Aku masih menatap datar pada keduanya. Bersyukur Frans lebih peka dan tidak mengganggu ku lebih jauh. Sayangnya rasa syukur itu harus berakhir semenit kemudian.

Kemunculan dua perempuan didepan pintu berhasil membuat keributan yang tidak diperlukan sama sekali. Pikiran ku ternyata sangat salah, ku pikir pria tua ini tidak ada yang mendamping. Ternyata pintu kamar dijaga ketat oleh dua orang pria berbadan besar berjas hitam. Kenapa penampilannya harus selalu demikian...?.

Mayumi dan Reina menerobos masuk sedangkan kedua penjaga itu terlihat ragu ragu menahan perilaku keduanya karena mereka jelas jelas mengenali Mayumi sebagai nyonya besar.

"Apa kalian tidak bisa menangani pekerjaan kalian dengan baik".

Tone suara Danu memang tidak keras namun jelas ia keberatan dengan tingkah anak istrinya ini.

" Pa, kenapa harus ngurusi anak ini sih..? paling juga bohongan ".

"Pah, kita harus bicara".

Kali ini Mayumi berkata dengan tegas.

"Tidak ada yang ingin ku bahas dengan kalian. Pergilah dulu biarkan Alu beristirahat".

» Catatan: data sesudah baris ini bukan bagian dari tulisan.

-- ==== Sys2Proof/Machine/Step.lean ====
section
/-! DEFINITION. One step of the machine: one atomic event (spec/00_scope.md R5). -/

namespace Sys2Proof.Machine

/-- One step: the oldest event of the host's schedule happens; when the schedule has run out the host sends a STEP
(log 1). -/
def step (s : State) : Host.Outcome State Fault Refusal := s.popEvent.event s.nextEvent

/-- The state with one instruction placed where the next STEP fetches it: its two bytes at `pc` and `pc + 1`, first byte
high, no scheduled event before that STEP and no fault that would keep it from happening. It stands for the load of a
program from outside the machine (log 8). -/
def State.withFetchWord (s : State) (nbits w : Nat) : State :=
  let op : Word := BitVec.ofNat 16 (w % 2 ^ nbits)
  (((s.writeByte s.pc.toNat (op.extractLsb' 8 8)).writeByte (s.pc + 1).toNat (op.extractLsb' 0 8)).setSchedule []).setFault
    none

end Sys2Proof.Machine
end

"Pa, dia ini pembohong . kalau papa tidak percaya biar aku buktiin".

Reina tiba tiba bergerak cepat mendekati ranjang rawat dengan kasar merenggut dan menyentak tanganku. Tak ayal tubuhku tersentak bangkit namun sayangnya sentakan itu membuat tubuhku yang masih lemas luar biasa terjatuh dari ranjang rawat.

Frans segera menahan tubuhku yang menggelosor hampir terbentur lantai. Reina dengan kalap merenggut tanganku hingga tubuhku kembali menjadi korban keganasannya. 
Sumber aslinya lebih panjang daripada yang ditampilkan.